## Task directions:
Write out again only the lines that run from the start of the entries to the line containing "let n := r.unsignalled + 1", both included.

## Source information:
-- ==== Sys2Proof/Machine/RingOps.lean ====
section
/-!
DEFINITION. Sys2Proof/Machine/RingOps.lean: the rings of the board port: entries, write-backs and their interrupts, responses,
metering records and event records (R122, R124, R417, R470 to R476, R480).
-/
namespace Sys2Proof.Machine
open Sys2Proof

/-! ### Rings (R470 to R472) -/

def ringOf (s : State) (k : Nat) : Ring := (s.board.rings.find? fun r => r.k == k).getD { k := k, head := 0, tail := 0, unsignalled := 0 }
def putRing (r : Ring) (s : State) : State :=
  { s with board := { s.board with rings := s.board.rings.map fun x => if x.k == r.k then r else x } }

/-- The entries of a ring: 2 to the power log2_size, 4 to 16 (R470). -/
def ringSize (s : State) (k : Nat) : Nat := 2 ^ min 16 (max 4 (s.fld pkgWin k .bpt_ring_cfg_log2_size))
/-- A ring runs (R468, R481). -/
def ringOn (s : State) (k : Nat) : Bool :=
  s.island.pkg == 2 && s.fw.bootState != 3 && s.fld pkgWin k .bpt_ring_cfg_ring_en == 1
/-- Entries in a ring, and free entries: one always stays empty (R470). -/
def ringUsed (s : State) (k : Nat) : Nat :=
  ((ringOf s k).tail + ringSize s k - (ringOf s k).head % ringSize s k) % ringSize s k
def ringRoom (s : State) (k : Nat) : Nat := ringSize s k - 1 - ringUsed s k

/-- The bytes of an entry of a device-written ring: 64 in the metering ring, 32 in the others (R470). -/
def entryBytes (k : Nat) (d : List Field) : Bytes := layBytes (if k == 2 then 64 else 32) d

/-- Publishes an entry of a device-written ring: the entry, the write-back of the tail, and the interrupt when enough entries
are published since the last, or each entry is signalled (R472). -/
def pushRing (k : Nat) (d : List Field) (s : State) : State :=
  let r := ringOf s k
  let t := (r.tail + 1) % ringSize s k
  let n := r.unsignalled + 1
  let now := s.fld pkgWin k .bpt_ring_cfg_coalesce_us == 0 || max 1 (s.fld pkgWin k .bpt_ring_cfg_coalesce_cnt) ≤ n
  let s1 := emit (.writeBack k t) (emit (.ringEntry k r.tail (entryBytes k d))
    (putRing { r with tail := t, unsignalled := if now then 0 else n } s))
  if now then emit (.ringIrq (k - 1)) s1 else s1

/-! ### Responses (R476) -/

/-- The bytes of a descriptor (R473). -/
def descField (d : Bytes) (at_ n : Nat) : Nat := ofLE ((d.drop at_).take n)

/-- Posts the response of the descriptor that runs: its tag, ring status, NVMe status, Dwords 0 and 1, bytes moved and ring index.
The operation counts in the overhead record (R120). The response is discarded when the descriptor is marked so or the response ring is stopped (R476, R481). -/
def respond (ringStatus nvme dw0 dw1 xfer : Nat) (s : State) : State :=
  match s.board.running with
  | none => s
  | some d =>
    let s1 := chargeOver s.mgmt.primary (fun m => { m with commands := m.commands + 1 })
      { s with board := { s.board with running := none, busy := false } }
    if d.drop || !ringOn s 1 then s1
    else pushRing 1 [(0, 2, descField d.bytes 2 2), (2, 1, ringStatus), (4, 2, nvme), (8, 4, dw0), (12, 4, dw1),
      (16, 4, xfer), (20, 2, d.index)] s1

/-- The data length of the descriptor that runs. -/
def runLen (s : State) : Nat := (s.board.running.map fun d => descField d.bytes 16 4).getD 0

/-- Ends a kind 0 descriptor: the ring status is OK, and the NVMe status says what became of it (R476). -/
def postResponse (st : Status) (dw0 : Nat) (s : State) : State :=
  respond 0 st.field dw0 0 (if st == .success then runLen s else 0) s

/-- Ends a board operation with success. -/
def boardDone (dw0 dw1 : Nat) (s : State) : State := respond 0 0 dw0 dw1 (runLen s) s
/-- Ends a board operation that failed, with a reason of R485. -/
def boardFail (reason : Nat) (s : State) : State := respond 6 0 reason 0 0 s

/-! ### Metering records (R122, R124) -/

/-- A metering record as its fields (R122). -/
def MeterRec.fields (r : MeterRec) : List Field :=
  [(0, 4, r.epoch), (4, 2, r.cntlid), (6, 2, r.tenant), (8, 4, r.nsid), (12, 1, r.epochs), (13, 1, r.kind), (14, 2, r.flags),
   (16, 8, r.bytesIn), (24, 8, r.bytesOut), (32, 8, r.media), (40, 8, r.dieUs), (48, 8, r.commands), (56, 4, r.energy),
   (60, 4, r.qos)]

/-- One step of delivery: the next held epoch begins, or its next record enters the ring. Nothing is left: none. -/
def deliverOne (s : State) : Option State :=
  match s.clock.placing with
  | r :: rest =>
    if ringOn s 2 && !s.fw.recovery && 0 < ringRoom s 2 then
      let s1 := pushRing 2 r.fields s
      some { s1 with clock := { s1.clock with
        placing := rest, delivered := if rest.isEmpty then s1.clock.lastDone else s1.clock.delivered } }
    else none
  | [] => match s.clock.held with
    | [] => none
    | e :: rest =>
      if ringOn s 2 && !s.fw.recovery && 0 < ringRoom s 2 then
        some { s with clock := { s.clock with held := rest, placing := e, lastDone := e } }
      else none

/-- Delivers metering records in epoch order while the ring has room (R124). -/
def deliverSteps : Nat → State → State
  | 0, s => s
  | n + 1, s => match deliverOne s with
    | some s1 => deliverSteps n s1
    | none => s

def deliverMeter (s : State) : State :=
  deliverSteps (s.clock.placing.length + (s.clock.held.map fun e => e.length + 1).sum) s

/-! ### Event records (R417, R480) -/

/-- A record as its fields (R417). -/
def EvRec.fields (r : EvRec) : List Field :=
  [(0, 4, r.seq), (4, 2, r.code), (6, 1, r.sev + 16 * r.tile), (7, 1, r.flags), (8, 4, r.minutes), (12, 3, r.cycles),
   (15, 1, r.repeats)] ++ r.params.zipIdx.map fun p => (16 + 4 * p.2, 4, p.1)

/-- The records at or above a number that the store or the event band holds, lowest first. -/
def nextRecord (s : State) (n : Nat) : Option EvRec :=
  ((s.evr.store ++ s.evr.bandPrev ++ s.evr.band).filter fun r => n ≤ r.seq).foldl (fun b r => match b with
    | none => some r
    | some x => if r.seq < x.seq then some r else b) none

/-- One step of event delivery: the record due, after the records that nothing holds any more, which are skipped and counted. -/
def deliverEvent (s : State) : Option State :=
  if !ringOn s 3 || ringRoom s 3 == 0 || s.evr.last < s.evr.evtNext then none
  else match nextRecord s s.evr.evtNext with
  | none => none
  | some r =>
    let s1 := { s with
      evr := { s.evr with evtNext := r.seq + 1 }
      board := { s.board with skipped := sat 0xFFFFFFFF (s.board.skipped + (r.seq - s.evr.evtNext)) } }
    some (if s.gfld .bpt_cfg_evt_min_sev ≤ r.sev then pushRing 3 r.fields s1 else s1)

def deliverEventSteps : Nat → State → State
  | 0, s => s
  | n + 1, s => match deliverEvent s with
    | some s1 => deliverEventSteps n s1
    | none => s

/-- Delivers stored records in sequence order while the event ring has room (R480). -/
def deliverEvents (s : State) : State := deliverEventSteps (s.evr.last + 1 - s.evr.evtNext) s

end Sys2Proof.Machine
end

## Result:
-- ==== Sys2Proof/Machine/RingOps.lean ====
section
/-!
DEFINITION. Sys2Proof/Machine/RingOps.lean: the rings of the board port: entries, write-backs and their interrupts, responses,
metering records and event records (R122, R124, R417, R470 to R476, R480).
-/
namespace Sys2Proof.Machine
open Sys2Proof

/-! ### Rings (R470 to R472) -/

def ringOf (s : State) (k : Nat) : Ring := (s.board.rings.find? fun r => r.k == k).getD { k := k, head := 0, tail := 0, unsignalled := 0 }
def putRing (r : Ring) (s : State) : State :=
  { s with board := { s.board with rings := s.board.rings.map fun x => if x.k == r.k then r else x } }

/-- The entries of a ring: 2 to the power log2_size, 4 to 16 (R470). -/
def ringSize (s : State) (k : Nat) : Nat := 2 ^ min 16 (max 4 (s.fld pkgWin k .bpt_ring_cfg_log2_size))
/-- A ring runs (R468, R481). -/
def ringOn (s : State) (k : Nat) : Bool :=
  s.island.pkg == 2 && s.fw.bootState != 3 && s.fld pkgWin k .bpt_ring_cfg_ring_en == 1
/-- Entries in a ring, and free entries: one always stays empty (R470). -/
def ringUsed (s : State) (k : Nat) : Nat :=
  ((ringOf s k).tail + ringSize s k - (ringOf s k).head % ringSize s k) % ringSize s k
def ringRoom (s : State) (k : Nat) : Nat := ringSize s k - 1 - ringUsed s k

/-- The bytes of an entry of a device-written ring: 64 in the metering ring, 32 in the others (R470). -/
def entryBytes (k : Nat) (d : List Field) : Bytes := layBytes (if k == 2 then 64 else 32) d

/-- Publishes an entry of a device-written ring: the entry, the write-back of the tail, and the interrupt when enough entries
are published since the last, or each entry is signalled (R472). -/
def pushRing (k : Nat) (d : List Field) (s : State) : State :=
  let r := ringOf s k
  let t := (r.tail + 1) % ringSize s k
  let n := r.unsignalled + 1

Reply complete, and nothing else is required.